Elaine Corn orders the No. 1 from the menu at TK Noodle. Soon, a salty bowl of hu tieu arrives at the table. It’s filled with beef balls, pork slices, shrimp, vegetables and wide, hand-cut rice noodles. She grabs a dipping plate, pours hoisin sauce into it and adds a few sliced jalapeños into her bowl of soup. Corn, petite and dressed in a Hawaiian shirt, explains that she likes to “mess it up” with a bunch of condiments.

“[Dining] is the best way to travel, [because] you learn about people [through food],” says Corn, a James Beard Award-winning cookbook author and chef who’s been exploring area restaurants for 20 years. “They want us to have a nice meal. That is one thing you can learn about culture through food.”

South Sacramento’s Huong Lan Sandwiches is one of Sacramento’s oldest banh mi shops, and it also sells grab-and-go food items.

PHOTO BY taras garcia

It’s true. Little Saigon is all about the food, but the food world here is miles away—literally and figuratively—from restaurants in downtown Sacramento: You generally don’t know who the chefs are because they’re “hiding in the back,” says Corn. Sometimes you barely see the waiters. But the trade-off is a quick, cheap and tasty meal with a condiment selection on every table for diners to adjust the dish to their individual liking.

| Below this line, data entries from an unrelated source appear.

/-! ## Frames -/

/-- R111, R6: the bytes of an encoded frame that wait at the source, whatever waits after them, make exactly one
dispatch of that frame in as many steps of a receive agent that seeks, with every choice of the parameters, which no
rule depends on; presented as a chunk to a ready engine they do so with the parameters of the model. A chunk's own
step is the `RX_BYTE` of its first waiting byte (log 8, DEDUCED). -/
def Obligations.EncodedFrameIsDispatchedOnce : Prop :=
  ∀ (s : State) (d : Dest) (type : Byte) (p : List Byte), p.length ≤ 60 →
    (∀ (P : Params) (rest : List Byte), s.inited = true → s.rxs = .seekSync → s.table = crcTable s.cfg.poly →
      let f := frameBytes P d type p (crcBitwise s.cfg.poly (type :: p))
      receive P f.length { s with src := f ++ rest } =
        .next (dispatch P (dval P d) type p { frameTaken f s with rxn := 0, src := rest })) ∧
    (ReadyToReceive s → ∃ u, exec (.rxChunk (encodedFrame d type p s)) s = .next u ∧ drain Config.params u =
      .next (dispatch Config.params (dval Config.params d) type p (frameTaken (encodedFrame d type p s) s)))

/-- R143, R141, R145, R147, R153: an accepted GPS, battery, RPM or temperature frame leaves its decoded value on `EV`
and changes nothing but the sequencer's leftovers. A frame row's own step is the `RX_BYTE` of its first waiting byte
(log 8, DEDUCED). -/
def Obligations.TelemetryFramesLeaveAsOneEvent : Prop :=
  ∀ (s : State) (d : Dest) (p : List Byte) (c : Byte), ReadyToReceive s →
    (∀ x, gpsUnpack p = some x → crcAccepted Config.params.typeGps p c s = true →
      ∃ u, exec (.gps d p c) s = .next u ∧ drain Config.params u = .next
        { frameTaken (frameBytes Config.params d Config.params.typeGps p c) s with
          ev := s.ev ++ [.decGps (dval Config.params d) x] }) ∧
    (∀ x, batteryUnpack p = some x → crcAccepted Config.params.typeBattery p c s = true →
      ∃ u, exec (.battery d p c) s = .next u ∧ drain Config.params u = .next
        { frameTaken (frameBytes Config.params d Config.params.typeBattery p c) s with
          ev := s.ev ++ [.decBattery (dval Config.params d) x] }) ∧
    (∀ x, rpmUnpack p = some x → crcAccepted Config.params.typeRpm p c s = true →
      ∃ u, exec (.rpm d p c) s = .next u ∧ drain Config.params u = .next
        { frameTaken (frameBytes Config.params d Config.params.typeRpm p c) s with
          ev := s.ev ++ [.decRpm (dval Config.params d) x] }) ∧
    (∀ x, tempUnpack p = some x → crcAccepted Config.params.typeTemp p c s = true →
      ∃ u, exec (.temp d p c) s = .next u ∧ drain Config.params u = .next
        { frameTaken (frameBytes Config.params d Config.params.typeTemp p c) s with
          ev := s.ev ++ [.decTemp (dval Config.params d) x] })

/-- R151: an accepted channels frame writes all sixteen registers, clears `FS`, arms the watchdog for the full window
and emits its event, once its bytes are taken; nothing else changes but the sequencer's leftovers. A frame row's own
step is the `RX_BYTE` of its first waiting byte (log 8, DEDUCED). -/
def Obligations.ChannelsFrameUpdatesAndFeeds : Prop :=
  ∀ (s : State) (d : Dest) (p : List Byte) (c : Byte), ReadyToReceive s → p.length = 22 →
    crcAccepted Config.params.typeChannels p c s = true →
    ∃ u, exec (.channels d p c) s = .next u ∧ drain Config.params u = .next
      { frameTaken (frameBytes Config.params d Config.params.typeChannels p c) s with
        ch := chUnpack p, fs := false, wdtArmed := true, wdtCnt := 500,
        ev := s.ev ++ [.decChannels (dval Config.params d) (chUnpack p)] }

But with such a vast selection, some are left with the question of how to find good restaurants.

“If you see a line, then go,” says Corn. “A nice, busy pho restaurant is a great welcome. If you have to wait a minute, wait. Something’s going on there that’s good.”

She says that nowadays, there’s such a large number of restaurants in the area, the quality is good across the board. Accordingly, Corn’s comfortable picking a pho restaurant at random and eating there because “something just tells me to trust [them] all.”

“If there’s bad pho, it’s going to be very obvious.”

Corn says she’s also noticed that improvements in traffic flow and landscaping have created an overall feeling that Little Saigon is now a cohesive district. That, plus the sheer number of great Vietnamese restaurants make for a welcoming environment.

“The degree of artistry that goes into a cuisine like this gives you an example of how the culture feels about you as a customer eating their food,” says Corn. “They don’t give you stuff that embarrasses them; they want you to come back.”

After the meal, walking around the plaza that houses TK Noodle, Corn visits an orchid store whose owner she knows by name. Lastly, she wanders over to Shun Fat Supermarket, the shopping center’s anchor tenant, to peruse the produce.

“Food is the lure, then the shopping,” she says.

Instead of buying produce, she ends up spending most of her time in the kitchen-goods aisle. Here, she buys a rice-paper dipping bowl used to make spring rolls. Corn often makes her own rolls at home using leftovers from her fridge, bean sprouts and homegrown cilantro.

But is the neighborhood truly dangerous? What about those bulletproof vests that Nguyen heard jokes about?

There are safety issues in any area, Corn says. Besides, people will always seek out new restaurants, new adventures.

“K Street is dangerous and [has been] for a long time. Downtown can be dangerous. You’ve had people killed in front of the Crest Theatre. So [what]? Nothing’s going to happen here.”

Nguyen describes the crime in Little Saigon a bit more pragmatically.

“Reality still kicks in, and in the evening times—especially in the fall and winter times when it gets dark faster—I still see [prostitutes] walking by, I see drugs coming in [to the area],” she says.

“That’s why the Stockton Boulevard Partnership, the Florin Road Partnership and the Greater Sacramento Vietnamese American Chamber of Commerce—these are all important organizations.”

Indeed, under the watchful eye of these community-minded groups—not to mention the restaurants, customers and residents—Little Saigon stands a solid chance of shedding its legacy of crime and blight.

“We came from pretty humble beginnings,” says Hoang. “But I’m optimistic that my generation is going to help build [a Little Saigon] not just for Vietnamese Americans, but all Americans.”